[Extracted records]
------------------------------
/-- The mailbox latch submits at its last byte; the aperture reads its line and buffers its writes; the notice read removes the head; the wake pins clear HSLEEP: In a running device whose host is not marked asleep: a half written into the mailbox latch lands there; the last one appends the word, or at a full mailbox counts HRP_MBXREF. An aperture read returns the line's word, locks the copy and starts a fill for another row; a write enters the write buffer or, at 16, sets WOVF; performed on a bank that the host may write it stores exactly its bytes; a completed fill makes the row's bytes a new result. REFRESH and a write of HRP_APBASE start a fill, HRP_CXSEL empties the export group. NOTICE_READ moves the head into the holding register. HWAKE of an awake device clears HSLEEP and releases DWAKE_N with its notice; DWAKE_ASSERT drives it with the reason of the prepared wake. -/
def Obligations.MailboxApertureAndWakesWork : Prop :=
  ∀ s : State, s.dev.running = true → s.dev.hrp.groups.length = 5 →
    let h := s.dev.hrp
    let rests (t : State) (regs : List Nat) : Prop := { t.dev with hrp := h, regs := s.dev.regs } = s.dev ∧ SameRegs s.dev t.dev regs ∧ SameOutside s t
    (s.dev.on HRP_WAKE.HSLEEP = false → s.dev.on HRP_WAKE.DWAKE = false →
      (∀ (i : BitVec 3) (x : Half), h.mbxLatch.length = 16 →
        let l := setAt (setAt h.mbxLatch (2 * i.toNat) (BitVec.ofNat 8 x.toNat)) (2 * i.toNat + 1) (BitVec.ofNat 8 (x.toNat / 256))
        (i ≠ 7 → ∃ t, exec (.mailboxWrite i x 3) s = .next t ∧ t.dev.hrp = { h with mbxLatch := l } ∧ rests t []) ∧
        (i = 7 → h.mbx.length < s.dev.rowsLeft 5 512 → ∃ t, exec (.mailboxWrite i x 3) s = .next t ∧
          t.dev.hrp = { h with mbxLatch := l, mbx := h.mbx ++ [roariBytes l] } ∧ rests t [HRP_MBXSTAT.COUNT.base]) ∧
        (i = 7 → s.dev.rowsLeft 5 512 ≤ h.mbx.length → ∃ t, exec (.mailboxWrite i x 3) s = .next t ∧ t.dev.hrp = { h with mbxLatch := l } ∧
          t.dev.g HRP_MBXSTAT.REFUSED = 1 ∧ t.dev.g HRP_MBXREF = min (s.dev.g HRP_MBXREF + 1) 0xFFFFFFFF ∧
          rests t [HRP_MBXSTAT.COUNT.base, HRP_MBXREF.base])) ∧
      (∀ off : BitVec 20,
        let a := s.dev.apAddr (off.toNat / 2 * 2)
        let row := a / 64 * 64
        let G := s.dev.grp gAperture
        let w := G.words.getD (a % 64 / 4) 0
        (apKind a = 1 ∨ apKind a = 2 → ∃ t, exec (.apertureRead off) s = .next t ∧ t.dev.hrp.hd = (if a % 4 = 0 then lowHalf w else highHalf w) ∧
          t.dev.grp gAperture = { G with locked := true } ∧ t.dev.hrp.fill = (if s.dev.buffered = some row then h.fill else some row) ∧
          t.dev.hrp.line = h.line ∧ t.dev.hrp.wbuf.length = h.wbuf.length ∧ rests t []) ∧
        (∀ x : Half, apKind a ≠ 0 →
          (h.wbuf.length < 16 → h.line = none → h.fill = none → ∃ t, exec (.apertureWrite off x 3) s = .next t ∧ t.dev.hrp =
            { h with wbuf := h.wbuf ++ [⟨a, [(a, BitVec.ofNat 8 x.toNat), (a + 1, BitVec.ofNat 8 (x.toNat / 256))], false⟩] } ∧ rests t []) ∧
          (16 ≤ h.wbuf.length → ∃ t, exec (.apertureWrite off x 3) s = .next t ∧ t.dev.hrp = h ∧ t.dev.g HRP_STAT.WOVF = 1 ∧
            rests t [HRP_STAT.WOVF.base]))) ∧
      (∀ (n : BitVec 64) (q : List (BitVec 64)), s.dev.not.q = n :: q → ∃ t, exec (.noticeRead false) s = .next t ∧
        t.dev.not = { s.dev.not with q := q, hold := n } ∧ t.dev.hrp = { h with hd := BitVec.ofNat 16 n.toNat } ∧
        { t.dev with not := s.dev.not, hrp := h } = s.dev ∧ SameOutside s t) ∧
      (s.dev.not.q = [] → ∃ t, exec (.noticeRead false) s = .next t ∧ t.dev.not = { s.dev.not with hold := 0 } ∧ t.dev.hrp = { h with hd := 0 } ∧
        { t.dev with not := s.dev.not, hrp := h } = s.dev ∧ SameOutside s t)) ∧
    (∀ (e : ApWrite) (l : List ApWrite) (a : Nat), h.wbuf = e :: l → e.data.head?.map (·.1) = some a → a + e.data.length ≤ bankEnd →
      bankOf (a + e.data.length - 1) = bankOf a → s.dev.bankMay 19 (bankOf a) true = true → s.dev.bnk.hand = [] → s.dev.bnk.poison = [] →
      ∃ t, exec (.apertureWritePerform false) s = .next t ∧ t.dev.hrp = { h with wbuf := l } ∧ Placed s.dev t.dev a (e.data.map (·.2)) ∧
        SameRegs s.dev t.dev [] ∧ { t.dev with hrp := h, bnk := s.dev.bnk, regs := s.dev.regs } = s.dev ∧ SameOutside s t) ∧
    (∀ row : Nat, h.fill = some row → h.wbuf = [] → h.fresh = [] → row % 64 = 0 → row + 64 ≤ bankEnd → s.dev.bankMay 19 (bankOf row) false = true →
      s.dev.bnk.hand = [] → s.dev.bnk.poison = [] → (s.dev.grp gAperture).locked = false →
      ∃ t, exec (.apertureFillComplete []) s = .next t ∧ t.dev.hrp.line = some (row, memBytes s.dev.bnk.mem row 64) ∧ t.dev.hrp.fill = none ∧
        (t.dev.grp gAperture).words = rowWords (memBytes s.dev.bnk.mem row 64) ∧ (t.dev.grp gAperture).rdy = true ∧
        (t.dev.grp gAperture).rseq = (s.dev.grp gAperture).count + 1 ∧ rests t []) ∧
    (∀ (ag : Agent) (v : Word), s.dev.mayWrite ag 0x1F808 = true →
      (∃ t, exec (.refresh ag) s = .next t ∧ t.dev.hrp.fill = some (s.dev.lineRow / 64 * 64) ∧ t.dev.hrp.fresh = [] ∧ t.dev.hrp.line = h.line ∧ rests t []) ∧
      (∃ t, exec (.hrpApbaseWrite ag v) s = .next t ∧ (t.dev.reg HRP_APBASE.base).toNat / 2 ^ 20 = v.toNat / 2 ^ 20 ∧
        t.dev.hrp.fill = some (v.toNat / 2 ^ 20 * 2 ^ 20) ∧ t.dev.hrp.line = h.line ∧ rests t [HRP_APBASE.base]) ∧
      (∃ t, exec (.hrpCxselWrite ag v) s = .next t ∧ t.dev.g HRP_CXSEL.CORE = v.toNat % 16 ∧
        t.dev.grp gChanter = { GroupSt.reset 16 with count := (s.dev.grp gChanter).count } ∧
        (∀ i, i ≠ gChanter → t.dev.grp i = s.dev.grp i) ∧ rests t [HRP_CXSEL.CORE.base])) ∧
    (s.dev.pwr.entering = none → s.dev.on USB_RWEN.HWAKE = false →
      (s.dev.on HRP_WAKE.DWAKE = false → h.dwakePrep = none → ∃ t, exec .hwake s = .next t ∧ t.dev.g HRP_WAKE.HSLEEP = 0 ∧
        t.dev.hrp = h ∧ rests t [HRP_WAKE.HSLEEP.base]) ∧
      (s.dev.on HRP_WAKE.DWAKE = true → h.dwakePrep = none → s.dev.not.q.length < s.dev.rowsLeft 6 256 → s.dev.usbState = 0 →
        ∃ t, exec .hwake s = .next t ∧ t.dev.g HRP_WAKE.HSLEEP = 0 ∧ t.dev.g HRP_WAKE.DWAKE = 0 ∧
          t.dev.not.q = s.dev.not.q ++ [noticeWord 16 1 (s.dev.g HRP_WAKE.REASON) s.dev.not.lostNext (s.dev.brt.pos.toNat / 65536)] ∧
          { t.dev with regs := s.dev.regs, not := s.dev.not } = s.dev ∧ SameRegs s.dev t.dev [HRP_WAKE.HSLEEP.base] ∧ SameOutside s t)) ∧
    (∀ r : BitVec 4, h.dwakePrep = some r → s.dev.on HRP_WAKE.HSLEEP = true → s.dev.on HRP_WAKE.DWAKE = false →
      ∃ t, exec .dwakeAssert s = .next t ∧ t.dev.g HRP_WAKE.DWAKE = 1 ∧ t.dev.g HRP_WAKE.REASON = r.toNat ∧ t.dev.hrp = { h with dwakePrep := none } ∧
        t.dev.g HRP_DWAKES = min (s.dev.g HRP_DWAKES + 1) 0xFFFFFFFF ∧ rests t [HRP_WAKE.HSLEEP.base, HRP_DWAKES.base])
------------------------------
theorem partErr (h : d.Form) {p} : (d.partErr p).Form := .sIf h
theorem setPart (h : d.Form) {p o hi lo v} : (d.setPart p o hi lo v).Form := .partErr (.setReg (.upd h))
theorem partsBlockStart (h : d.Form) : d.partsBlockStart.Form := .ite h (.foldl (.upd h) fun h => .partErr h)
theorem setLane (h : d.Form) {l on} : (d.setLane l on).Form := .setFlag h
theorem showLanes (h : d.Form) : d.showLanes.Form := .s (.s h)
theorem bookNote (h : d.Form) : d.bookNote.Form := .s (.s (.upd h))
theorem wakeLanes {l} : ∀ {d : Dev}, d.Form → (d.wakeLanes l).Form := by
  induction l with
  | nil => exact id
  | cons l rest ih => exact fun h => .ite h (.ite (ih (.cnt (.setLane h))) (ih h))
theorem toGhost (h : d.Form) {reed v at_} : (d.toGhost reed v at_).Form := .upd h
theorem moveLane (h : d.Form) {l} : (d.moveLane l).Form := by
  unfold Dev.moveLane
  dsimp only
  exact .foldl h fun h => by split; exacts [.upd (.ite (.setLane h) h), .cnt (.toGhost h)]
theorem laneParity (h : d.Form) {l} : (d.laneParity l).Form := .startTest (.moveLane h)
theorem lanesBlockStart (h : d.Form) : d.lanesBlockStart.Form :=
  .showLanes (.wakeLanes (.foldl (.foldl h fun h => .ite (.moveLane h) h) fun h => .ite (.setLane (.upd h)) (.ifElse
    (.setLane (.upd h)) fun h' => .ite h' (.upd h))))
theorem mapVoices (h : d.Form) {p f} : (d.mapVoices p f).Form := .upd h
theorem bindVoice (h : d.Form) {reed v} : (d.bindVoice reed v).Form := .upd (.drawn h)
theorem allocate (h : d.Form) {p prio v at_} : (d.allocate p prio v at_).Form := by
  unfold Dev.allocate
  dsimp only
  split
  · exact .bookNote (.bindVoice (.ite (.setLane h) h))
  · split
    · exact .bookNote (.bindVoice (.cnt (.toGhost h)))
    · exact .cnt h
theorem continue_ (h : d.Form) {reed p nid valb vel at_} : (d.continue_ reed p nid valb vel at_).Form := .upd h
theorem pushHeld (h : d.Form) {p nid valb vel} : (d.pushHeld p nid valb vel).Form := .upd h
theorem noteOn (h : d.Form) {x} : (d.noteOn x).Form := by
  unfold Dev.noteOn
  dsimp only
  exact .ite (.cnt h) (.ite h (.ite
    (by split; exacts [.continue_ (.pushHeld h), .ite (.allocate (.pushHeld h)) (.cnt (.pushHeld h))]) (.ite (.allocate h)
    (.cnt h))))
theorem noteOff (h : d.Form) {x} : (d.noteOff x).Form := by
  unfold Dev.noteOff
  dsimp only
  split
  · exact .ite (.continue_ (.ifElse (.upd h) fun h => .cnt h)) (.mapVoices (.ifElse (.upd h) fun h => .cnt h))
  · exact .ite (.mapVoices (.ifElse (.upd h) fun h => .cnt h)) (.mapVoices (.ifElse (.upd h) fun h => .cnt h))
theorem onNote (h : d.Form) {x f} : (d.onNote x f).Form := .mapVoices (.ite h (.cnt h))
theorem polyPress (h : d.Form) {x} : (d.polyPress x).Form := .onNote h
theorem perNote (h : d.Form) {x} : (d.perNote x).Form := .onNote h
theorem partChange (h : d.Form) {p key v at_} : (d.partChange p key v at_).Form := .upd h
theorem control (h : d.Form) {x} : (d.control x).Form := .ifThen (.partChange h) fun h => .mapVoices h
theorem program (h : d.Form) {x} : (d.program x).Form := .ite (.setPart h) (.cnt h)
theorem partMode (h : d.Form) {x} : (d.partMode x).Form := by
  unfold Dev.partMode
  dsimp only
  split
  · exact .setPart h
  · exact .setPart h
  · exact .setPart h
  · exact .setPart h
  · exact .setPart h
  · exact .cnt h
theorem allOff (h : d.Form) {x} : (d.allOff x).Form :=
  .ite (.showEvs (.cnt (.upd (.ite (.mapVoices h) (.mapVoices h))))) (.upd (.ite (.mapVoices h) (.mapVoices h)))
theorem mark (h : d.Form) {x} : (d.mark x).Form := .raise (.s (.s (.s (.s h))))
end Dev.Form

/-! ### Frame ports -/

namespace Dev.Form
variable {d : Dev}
------------------------------
• What you need to do: A single figure is required: how many lines above contain the word "reed".

• Written solution: 3